▸ **Work instructions**
Would you reproduce exactly the lines below from the one holding "phase : TxnPhase" through the one holding "logged (R116). -/", inclusive, and no others?

[Stored data entries]
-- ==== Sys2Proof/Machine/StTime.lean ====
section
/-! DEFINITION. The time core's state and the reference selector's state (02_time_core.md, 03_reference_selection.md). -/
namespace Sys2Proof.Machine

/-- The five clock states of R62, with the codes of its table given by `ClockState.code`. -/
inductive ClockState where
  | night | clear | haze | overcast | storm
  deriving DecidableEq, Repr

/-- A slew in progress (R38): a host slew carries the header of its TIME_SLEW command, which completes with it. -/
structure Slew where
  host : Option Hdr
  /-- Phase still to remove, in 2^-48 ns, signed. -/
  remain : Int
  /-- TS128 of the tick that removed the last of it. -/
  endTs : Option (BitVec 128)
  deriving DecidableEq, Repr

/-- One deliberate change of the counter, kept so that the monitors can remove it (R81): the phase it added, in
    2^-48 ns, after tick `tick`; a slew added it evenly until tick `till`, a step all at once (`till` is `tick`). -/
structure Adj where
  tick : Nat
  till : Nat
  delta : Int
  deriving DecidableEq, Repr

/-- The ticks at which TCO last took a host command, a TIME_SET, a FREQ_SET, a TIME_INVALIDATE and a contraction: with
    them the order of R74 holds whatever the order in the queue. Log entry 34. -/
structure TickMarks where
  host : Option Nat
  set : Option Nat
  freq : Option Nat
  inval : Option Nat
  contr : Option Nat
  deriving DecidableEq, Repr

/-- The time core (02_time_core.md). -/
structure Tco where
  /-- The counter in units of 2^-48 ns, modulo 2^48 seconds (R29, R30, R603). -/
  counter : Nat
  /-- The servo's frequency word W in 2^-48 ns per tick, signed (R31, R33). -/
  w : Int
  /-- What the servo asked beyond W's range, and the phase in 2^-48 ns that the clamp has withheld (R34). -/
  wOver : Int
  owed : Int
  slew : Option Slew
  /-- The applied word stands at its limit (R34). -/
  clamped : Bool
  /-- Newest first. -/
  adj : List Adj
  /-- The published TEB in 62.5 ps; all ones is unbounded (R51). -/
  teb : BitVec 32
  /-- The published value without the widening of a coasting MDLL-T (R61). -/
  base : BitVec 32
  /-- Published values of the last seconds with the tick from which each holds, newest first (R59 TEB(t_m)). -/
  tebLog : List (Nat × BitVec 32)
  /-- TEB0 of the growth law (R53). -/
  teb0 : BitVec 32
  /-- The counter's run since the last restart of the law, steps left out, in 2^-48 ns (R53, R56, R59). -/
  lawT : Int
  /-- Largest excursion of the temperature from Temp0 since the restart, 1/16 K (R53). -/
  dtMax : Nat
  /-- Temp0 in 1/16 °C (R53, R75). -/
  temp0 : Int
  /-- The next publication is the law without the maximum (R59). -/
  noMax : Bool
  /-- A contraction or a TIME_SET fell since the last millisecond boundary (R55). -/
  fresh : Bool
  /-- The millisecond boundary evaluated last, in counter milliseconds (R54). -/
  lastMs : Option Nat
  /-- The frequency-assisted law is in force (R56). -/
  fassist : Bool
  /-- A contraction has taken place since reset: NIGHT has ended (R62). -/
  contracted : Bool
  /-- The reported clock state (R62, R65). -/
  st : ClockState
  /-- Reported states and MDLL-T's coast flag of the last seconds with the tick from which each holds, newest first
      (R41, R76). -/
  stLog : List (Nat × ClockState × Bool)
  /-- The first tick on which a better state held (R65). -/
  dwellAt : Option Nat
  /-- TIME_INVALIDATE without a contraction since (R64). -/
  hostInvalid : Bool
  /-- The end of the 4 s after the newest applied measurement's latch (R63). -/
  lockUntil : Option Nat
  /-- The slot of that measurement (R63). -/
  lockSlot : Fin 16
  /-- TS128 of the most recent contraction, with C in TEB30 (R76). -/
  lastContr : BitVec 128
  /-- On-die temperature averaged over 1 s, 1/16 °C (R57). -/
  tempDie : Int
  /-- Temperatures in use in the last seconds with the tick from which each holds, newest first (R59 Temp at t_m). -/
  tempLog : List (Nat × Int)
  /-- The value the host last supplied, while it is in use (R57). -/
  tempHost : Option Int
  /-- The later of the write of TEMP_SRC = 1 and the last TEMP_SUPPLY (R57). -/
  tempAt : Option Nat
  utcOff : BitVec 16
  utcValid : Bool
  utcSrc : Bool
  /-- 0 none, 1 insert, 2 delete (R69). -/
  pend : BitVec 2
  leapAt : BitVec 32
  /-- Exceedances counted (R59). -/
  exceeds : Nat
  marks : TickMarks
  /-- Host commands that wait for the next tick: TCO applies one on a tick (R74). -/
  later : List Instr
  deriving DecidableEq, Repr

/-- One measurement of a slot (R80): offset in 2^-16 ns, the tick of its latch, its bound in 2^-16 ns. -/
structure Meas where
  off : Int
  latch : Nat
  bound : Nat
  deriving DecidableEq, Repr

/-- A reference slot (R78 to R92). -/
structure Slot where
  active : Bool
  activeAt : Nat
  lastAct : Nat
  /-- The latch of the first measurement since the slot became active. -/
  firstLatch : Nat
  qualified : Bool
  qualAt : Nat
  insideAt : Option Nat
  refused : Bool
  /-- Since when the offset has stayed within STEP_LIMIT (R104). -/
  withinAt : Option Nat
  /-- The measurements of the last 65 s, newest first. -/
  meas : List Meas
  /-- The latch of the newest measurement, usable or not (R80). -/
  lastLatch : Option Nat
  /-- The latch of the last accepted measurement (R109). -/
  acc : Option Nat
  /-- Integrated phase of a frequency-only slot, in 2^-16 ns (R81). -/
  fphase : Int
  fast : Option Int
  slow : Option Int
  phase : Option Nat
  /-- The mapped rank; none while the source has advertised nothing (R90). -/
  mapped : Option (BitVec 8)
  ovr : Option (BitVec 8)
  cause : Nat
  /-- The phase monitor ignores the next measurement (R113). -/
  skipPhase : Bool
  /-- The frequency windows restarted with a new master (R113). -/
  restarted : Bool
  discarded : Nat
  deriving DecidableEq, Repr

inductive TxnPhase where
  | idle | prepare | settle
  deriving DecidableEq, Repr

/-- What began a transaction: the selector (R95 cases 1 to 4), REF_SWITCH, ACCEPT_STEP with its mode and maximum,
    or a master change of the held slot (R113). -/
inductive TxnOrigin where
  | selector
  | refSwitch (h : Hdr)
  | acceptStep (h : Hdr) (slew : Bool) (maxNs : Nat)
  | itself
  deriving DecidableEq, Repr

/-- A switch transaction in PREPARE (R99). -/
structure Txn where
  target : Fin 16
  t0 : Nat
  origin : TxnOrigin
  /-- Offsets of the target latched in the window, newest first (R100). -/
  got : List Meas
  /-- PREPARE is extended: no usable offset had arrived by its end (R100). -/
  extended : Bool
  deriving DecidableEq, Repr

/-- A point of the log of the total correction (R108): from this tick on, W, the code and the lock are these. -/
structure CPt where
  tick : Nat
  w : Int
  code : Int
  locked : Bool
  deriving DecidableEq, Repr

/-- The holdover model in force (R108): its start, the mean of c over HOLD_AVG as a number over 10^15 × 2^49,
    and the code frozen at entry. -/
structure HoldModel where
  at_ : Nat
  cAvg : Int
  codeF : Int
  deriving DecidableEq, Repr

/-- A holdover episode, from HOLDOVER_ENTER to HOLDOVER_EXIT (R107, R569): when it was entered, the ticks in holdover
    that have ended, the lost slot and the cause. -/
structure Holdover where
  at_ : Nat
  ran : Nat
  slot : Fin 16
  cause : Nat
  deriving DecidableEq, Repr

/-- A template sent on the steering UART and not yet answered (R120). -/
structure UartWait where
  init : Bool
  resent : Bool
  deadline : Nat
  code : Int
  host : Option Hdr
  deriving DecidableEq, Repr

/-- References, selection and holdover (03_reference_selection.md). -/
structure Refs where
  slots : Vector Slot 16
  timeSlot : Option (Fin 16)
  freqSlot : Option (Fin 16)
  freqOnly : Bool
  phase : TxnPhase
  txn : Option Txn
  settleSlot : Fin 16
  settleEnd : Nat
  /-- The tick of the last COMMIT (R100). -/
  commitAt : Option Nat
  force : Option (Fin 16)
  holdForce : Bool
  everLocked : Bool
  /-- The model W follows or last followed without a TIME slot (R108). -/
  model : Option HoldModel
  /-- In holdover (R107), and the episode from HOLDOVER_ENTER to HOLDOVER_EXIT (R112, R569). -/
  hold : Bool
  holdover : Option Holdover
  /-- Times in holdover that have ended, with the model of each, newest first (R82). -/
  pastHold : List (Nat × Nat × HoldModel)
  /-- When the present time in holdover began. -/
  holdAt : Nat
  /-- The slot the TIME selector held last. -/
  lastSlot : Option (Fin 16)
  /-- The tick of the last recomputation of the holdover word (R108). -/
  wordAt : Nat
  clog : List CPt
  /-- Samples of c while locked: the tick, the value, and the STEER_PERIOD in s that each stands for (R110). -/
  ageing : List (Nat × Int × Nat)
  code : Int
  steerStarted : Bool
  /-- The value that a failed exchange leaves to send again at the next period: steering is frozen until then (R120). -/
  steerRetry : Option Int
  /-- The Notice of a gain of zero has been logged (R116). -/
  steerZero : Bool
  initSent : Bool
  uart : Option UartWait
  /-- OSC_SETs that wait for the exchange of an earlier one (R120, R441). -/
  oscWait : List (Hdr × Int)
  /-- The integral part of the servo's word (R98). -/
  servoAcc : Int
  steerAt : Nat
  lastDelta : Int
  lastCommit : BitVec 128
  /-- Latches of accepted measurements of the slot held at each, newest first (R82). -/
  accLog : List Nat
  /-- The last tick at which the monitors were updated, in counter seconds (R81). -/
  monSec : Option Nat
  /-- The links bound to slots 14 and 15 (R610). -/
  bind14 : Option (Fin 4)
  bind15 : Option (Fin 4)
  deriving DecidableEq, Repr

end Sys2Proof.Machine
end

▸ **Solution to the exercise**
  phase : TxnPhase
  txn : Option Txn
  settleSlot : Fin 16
  settleEnd : Nat
  /-- The tick of the last COMMIT (R100). -/
  commitAt : Option Nat
  force : Option (Fin 16)
  holdForce : Bool
  everLocked : Bool
  /-- The model W follows or last followed without a TIME slot (R108). -/
  model : Option HoldModel
  /-- In holdover (R107), and the episode from HOLDOVER_ENTER to HOLDOVER_EXIT (R112, R569). -/
  hold : Bool
  holdover : Option Holdover
  /-- Times in holdover that have ended, with the model of each, newest first (R82). -/
  pastHold : List (Nat × Nat × HoldModel)
  /-- When the present time in holdover began. -/
  holdAt : Nat
  /-- The slot the TIME selector held last. -/
  lastSlot : Option (Fin 16)
  /-- The tick of the last recomputation of the holdover word (R108). -/
  wordAt : Nat
  clog : List CPt
  /-- Samples of c while locked: the tick, the value, and the STEER_PERIOD in s that each stands for (R110). -/
  ageing : List (Nat × Int × Nat)
  code : Int
  steerStarted : Bool
  /-- The value that a failed exchange leaves to send again at the next period: steering is frozen until then (R120). -/
  steerRetry : Option Int
  /-- The Notice of a gain of zero has been logged (R116). -/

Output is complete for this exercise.